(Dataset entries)

/-- An upstream XGEM frame as it goes out: enciphered with the unicast key confirmed last on a port whose key ring asks for
both directions, else in clear (Table 8.1, log 33). -/
def xgemUp (d : Dev) (startNs : Nat) (f : (Nat × Bool × Bytes) × Nat) : XgemUp :=
  let clear : XgemUp := { port := f.1.1, keyIndex := 0, last := f.1.2.1, octets := f.1.2.2 }
  let ring := d.pon.gemPorts.any fun g => g.2.any fun g => decide (g.portId = f.1.1) && decide (g.ring = 1)
  match if ring then d.pon.txKey.bind (fun i => (xgemKey d.pon i).map fun k => (i, k)) else none with
  | some (i, k) => { clear with keyIndex := i, octets := aesCtr k (Config.upstreamCounter startNs f.2) f.1.2.2 }
  | none => clear

/-- Where the burst of an allocation begins on the fibre, in ns: response time and equalisation delay after its grant
(R331, R332). -/
def burstStart (d : Dev) (a : Alloc) : Nat := a.startNs + 35000 + eqdOf d a

/-- BURST_EN of the last burst on its pin (Table 8.7, R348). -/
def driveBurstEn (d : Dev) : Dev := d.emit (.burstEn d.pon.burstFrom d.pon.burstTo (decide (legNat d 0x5000 0x0D = 0)))

/-- The level at which BURST_EN is driven while it is not asserted: none, high impedance, until the PON terminal starts in
stage SYNC (18 R651, Table 18.2). -/
def burstRest (d : Dev) : Option Bool := if netUp d ∧ ¬ ethMode d then some (decide (legNat d 0x5000 0x0D ≠ 0)) else none

/-- An allocation on the fibre from `start`: its contents go out, and BURST_EN spans the burst with its lead and lag. -/
def sendBurst (d : Dev) (a : Alloc) (use start : Nat) : Dev :=
  let lead := legNat d 0x5000 0x0C
  let lag := legNat d 0x5000 0x0E
  let eqd := eqdOf d a
  let c := burstContents d a use
  let start := start + c.1
  let d := c.2.2.2.2.updPon fun p => { p with
    txEndNs := start + a.lengthNs + lag
    burstFrom := if a.goesOn then p.burstFrom else start - lead
    burstTo := start + a.lengthNs + lag
    burstOn := true
    burstOpen := true
    guardNs := if a.goesOn then p.guardNs + a.lengthNs else a.lengthNs + lead + lag + 16 }
  driveBurstEn (d.emit (.burst a.allocId start a.profile a.goesOn eqd c.2.1 c.2.2.1 (c.2.2.2.1.zipIdx.map (xgemUp d start))))

/-- An allocation transmitted. One that goes on with a burst needs the allocation before it transmitted; another is passed
by when it begins before the last transmission has ended (R347). -/
def transmit (d : Dev) (a : Alloc) (use : Nat) : Dev :=
  if a.goesOn then (if d.pon.burstOpen ∧ d.pon.burstOn then sendBurst d a use (d.pon.txEndNs - legNat d 0x5000 0x0E) else d)
  else if burstStart d a < d.pon.txEndNs then
    raisePon (d.updPon fun p => { p with grantOverlaps := p.grantOverlaps + 1, burstOpen := false }) 0xA6
  else sendBurst d a use (burstStart d a)

/-- ALLOCATION, after the messages of its downstream frame (R338): a forced-wake indication within a reception of watchful
sleep is a wake event (R359). -/
def execAllocation (e : Nat) (a : Alloc) (s : State) : Res :=
  let d := s.dev.at e
  let use := permitted d a
  .next (s.withDev
    (if d.pon.watchful then (if receiving d ∧ a.forcedWake ∧ a.allocId ∈ d.pon.allocs then noteWake d 2 else d)
     else if use = 0 then d.updPon fun p => { p with burstOpen := false }
     else transmit d a use))
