/-- Security (12 Table 12.8). -/
def readSec (f : Fuses) (d : Dev) (sub : Nat) : Bytes :=
  let x := d.sec
  match sub with
  | 0x00 => be 1 x.keyset.toNat
  | 0x01 => be 1 f.revoked.toNat
  | 0x02 => be 1 f.floor.toNat
  | 0x03 => be 1 x.imageVersion.toNat
  | 0x04 => be 4 x.microcode.toNat
  | 0x05 => fit 32 d.part.edPub
  | 0x06 => fit 1952 d.part.mlPub
  | 0x0C => be 1 (bit x.ezithOpen)
  | 0x0D => be 4 x.bootRejects.toNat
  | 0x0E => be 1 x.lastReject.toNat
  | _ => legVal d 0x7000 sub

/-- The cadastre (14 Table 14.8). -/
def readCad (d : Dev) (sub : Nat) : Bytes :=
  let c := d.cad
  let counts := allCounts d
  let sum := fun (g : Channel → Nat) => (c.channels.map fun x => g x.2).foldl (· + ·) 0
  let factory := sum fun x => (x.parcels.filter fun b => b.2.factory).length
  match sub with
  | 0x00 => be 1 (((channelsOn d).map fun n => 2 ^ n).foldl (· + ·) 0)
  | 0x01 => be 1 (sum (·.targets))
  | 0x02 => be 8 (capacity d)
  | 0x03 => be 8 (freeBytes d)
  | 0x06 => be 4 c.endurance.toNat
  | 0x07 => be 4 (((mostErased counts).map (·.2)).getD 0)
  | 0x08 => be 4 (((leastErased counts).map (·.2)).getD 0)
  | 0x0C => tickBytes c.patrolLast
  | 0x0D => be 8 c.corrected.toNat
  | 0x0E => be 4 c.retried.toNat
  | 0x0F => be 4 c.lost.toNat
  | 0x10 => be 4 factory
  | 0x11 => be 4 (sum badParcels - factory)
  | 0x12 => be 4 c.refreshes.toNat
  | 0x13 => be 4 c.relocations.toNat
  | 0x14 => be 4 c.unsafeStops.toNat
  | 0x15 => be 2 c.onfiMts.toNat
  | _ => legVal d 0x7800 sub

/-- The sentry (15 Table 15.8). -/
def readSentry (d : Dev) (sub : Nat) : Bytes :=
  let x := d.sentry
  match sub with
  | 0x00 => be 1 (sentryCode x.st)
  | 0x10 => be 4 x.vinMv
  | 0x11 => be 4 x.voutMv
  | 0x12 => be 8 x.energyUj.toNat
  | 0x13 => tickBytes x.energyStamp
  | 0x14 => be 4 x.meanMw.toNat
  | 0x15 => signed 4 x.iinMa
  | 0x16 => signed 4 x.tsns
  | 0x17 => signed 4 (junction x)
  | 0x18 => signed 4 x.margin
  | 0x19 => be 1 x.n
  | 0x1A => be 4 x.restarts.toNat
  | 0x1B => tripsBytes x.trips
  | 0x1C => be 2 (pinStatus x)
  | _ => legVal d 0x8000 sub

/-- Contour and dormant (15 Table 15.9). -/
def readContour (d : Dev) (sub : Nat) : Bytes :=
  let x := d.dormant
  match sub with
  | 0x06 => be 8 x.droops.toNat
  | 0x07 => be 2 (d.contours.filter fun c => c.2.guarded).length
  | 0x11 => be 1 (powerCode x.st)
  | 0x14 => be 1 x.refusal.toNat
  | 0x15 => fit 24 x.lastWake
  | _ => legVal d 0x8800 sub
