-- ==== Sys2Proof/Machine/Writes.lean ====
section
/-! DEFINITION. The commands that are direct writes of one entry: WO and RW entries with a behaviour of their own
(13 R507, R520). -/

namespace Sys2Proof.Machine

/-- A direct write of the entry of a unit of which there are `count`. -/
def unitRow (e base unit count sub : Nat) (data : Bytes) (s : State) : Res :=
  if unit < count then writeRow e (base + unit) sub data s else .fault .absentUnit

/-- A direct write of a sub of an array of `count` subs. -/
def subRow (e idx sub count : Nat) (data : Bytes) (s : State) : Res :=
  if sub < count then writeRow e idx sub data s else .fault .absentUnit

/-! ## Partitions and strips (07 R288, R313) -/

/-- HANDOVER. -/
def execHandover (e : Nat) (partition : Nat) (s : State) : Res := unitRow e 0x3000 partition 64 0x0E [1] s

/-- ABORT. -/
def execAbort (e : Nat) (strip : Nat) (mask : BitVec 64) (s : State) : Res := unitRow e 0x4000 strip 256 0x0B (be 8 mask.toNat) s

/-! ## Security (12 R472, R478, R489, R502) -/

/-- A submission: OP, IN_LEN and INPUT of a job record. -/
def jobRow (e n op : Nat) (input : Bytes) (s : State) : Res :=
  subRow e 0x7020 n 16 (be 1 op ++ zeros 3 ++ be 4 input.length ++ zeros 56 ++ input) s

/-- ED25519_VERIFY. -/
def execEd25519Verify (e : Nat) (record : Nat) (input : Bytes) (s : State) : Res := jobRow e record 0x01 input s
/-- P256_VERIFY. -/
def execP256Verify (e : Nat) (record : Nat) (input : Bytes) (s : State) : Res := jobRow e record 0x02 input s
/-- P384_VERIFY. -/
def execP384Verify (e : Nat) (record : Nat) (input : Bytes) (s : State) : Res := jobRow e record 0x03 input s
/-- RSA_VERIFY. -/
def execRsaVerify (e : Nat) (record : Nat) (input : Bytes) (s : State) : Res := jobRow e record 0x04 input s
/-- MLDSA65_VERIFY. -/
def execMldsa65Verify (e : Nat) (record : Nat) (input : Bytes) (s : State) : Res := jobRow e record 0x05 input s
/-- AGREE. -/
def execAgree (e : Nat) (record : Nat) (input : Bytes) (s : State) : Res := jobRow e record 0x10 input s
/-- ATTEST. -/
def execAttest (e : Nat) (record : Nat) (input : Bytes) (s : State) : Res := jobRow e record 0x11 input s

/-- JOB_FREE: OP 0. -/
def execJobFree (e : Nat) (record : Nat) (s : State) : Res := subRow e 0x7020 record 16 [0] s

/-- JOB_ABORT. -/
def execJobAbort (e : Nat) (record : Byte) (s : State) : Res := writeRow e 0x7000 0x0B [record] s

/-- KEY_ERASE. -/
def execKeyErase (e : Nat) (value : Byte) (s : State) : Res := writeRow e 0x7000 0x0A [value] s

/-- RAISE_FLOOR. -/
def execRaiseFloor (e : Nat) (value : Byte) (s : State) : Res := writeRow e 0x7000 0x07 [value] s

/-- REVOKE_KEYSET. -/
def execRevokeKeyset (e : Nat) (value : Byte) (s : State) : Res := writeRow e 0x7000 0x08 [value] s

/-! ## Object ports (14 R550 to R558) -/

/-- A record of PORT_CONTROL (14 Table 14.4). -/
def portRecord (op kind partition page object size length : Nat) (digest : Bytes) : Bytes :=
  be 1 op ++ be 1 kind ++ be 1 partition ++ zeros 1 ++ be 4 page ++ be 8 object ++ be 8 size ++ be 8 length ++ fit 32 digest

/-- CREATE. -/
def execCreate (e : Nat) (port : Nat) (kind : Byte) (object size : BitVec 64) (s : State) : Res :=
  subRow e 0x7810 port 8 (portRecord 1 kind.toNat 0 0 object.toNat size.toNat 0 []) s

/-- SEAL. -/
def execSeal (e : Nat) (port : Nat) (digest : Bytes) (s : State) : Res := subRow e 0x7810 port 8 (portRecord 2 0 0 0 0 0 0 digest) s

/-- OPEN. -/
def execOpen (e : Nat) (port : Nat) (object : BitVec 64) (s : State) : Res := subRow e 0x7810 port 8 (portRecord 3 0 0 0 object.toNat 0 0 []) s

/-- CLOSE. -/
def execClose (e : Nat) (port : Nat) (s : State) : Res := subRow e 0x7810 port 8 (portRecord 4 0 0 0 0 0 0 []) s

/-- DELETE. -/
def execDelete (e : Nat) (port : Nat) (object : BitVec 64) (s : State) : Res := subRow e 0x7810 port 8 (portRecord 5 0 0 0 object.toNat 0 0 []) s

/-- LOAD. -/
def execLoad (e : Nat) (port : Nat) (object : BitVec 64) (partition : Byte) (page : BitVec 32) (offset length : BitVec 64) (s : State) : Res :=
  subRow e 0x7810 port 8 (portRecord 6 0 partition.toNat page.toNat object.toNat offset.toNat length.toNat []) s

/-- ARCHIVE. -/
def execArchive (e : Nat) (port : Nat) (object : BitVec 64) (partition : Byte) (s : State) : Res :=
  subRow e 0x7810 port 8 (portRecord 7 0 partition.toNat 0 object.toNat 0 0 []) s

/-- PORT_ABORT. -/
def execPortAbort (e : Nat) (port : Nat) (s : State) : Res := subRow e 0x7810 port 8 (portRecord 8 0 0 0 0 0 0 []) s

/-- PORT_DATA. -/
def execPortData (e : Nat) (port : Nat) (data : Bytes) (s : State) : Res := subRow e 0x7811 port 8 data s

/-- PORT_POS. -/
def execPortPos (e : Nat) (port : Nat) (pos : BitVec 64) (s : State) : Res := subRow e 0x7812 port 8 (be 8 pos.toNat) s

/-! ## Dormant and faults (15 R605; 16 R614, R622, R629) -/

/-- DORMANT_ENTER. -/
def execDormantEnter (e : Nat) (s : State) : Res := writeRow e 0x8800 0x10 [1] s

/-- CLEAR. -/
def execClear (e : Nat) (value : BitVec 16) (s : State) : Res := writeRow e 0x9000 0x05 (be 2 value.toNat) s

/-- INJECT. -/
def execInject (e : Nat) (record : Bytes) (s : State) : Res := writeRow e 0x9000 0x06 record s

/-- SEVERITY. -/
def execSeverity (e : Nat) (source value : Byte) (s : State) : Res := writeRow e (0x9100 + source.toNat) 0x00 [value] s

/-! ## Margin sweeps (17 R645, R647) -/

/-- A sweep command of a kind; a command of another kind is not this one. -/
def sweepRow (e kind : Nat) (command : Bytes) (s : State) : Res :=
  if beAt 0 1 command = kind then writeRow e 0xF030 0x00 command s else .next (s.withDev (s.dev.at e))

/-- LANE_SWEEP. -/
def execLaneSweep (e : Nat) (command : Bytes) (s : State) : Res := sweepRow e 1 command s

/-- STACK_SWEEP. -/
def execStackSweep (e : Nat) (command : Bytes) (s : State) : Res := sweepRow e 2 command s

/-- CORE_SWEEP. -/
def execCoreSweep (e : Nat) (command : Bytes) (s : State) : Res := sweepRow e 3 command s

/-- SWEEP_ABORT. -/
def execSweepAbort (e : Nat) (s : State) : Res := writeRow e 0xF030 0x01 [1] s

end Sys2Proof.Machine
end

> **Task description**: Look above for the line with "of their own" and the line with "def subRow (e". Retype those two lines and every line between them exactly, adding nothing.

> **Response area**:
/-! DEFINITION. The commands that are direct writes of one entry: WO and RW entries with a behaviour of their own
(13 R507, R520). -/

namespace Sys2Proof.Machine

/-- A direct write of the entry of a unit of which there are `count`. -/
def unitRow (e base unit count sub : Nat) (data : Bytes) (s : State) : Res :=
  if unit < count then writeRow e (base + unit) sub data s else .fault .absentUnit

/-- A direct write of a sub of an array of `count` subs. -/
def subRow (e idx sub count : Nat) (data : Bytes) (s : State) : Res :=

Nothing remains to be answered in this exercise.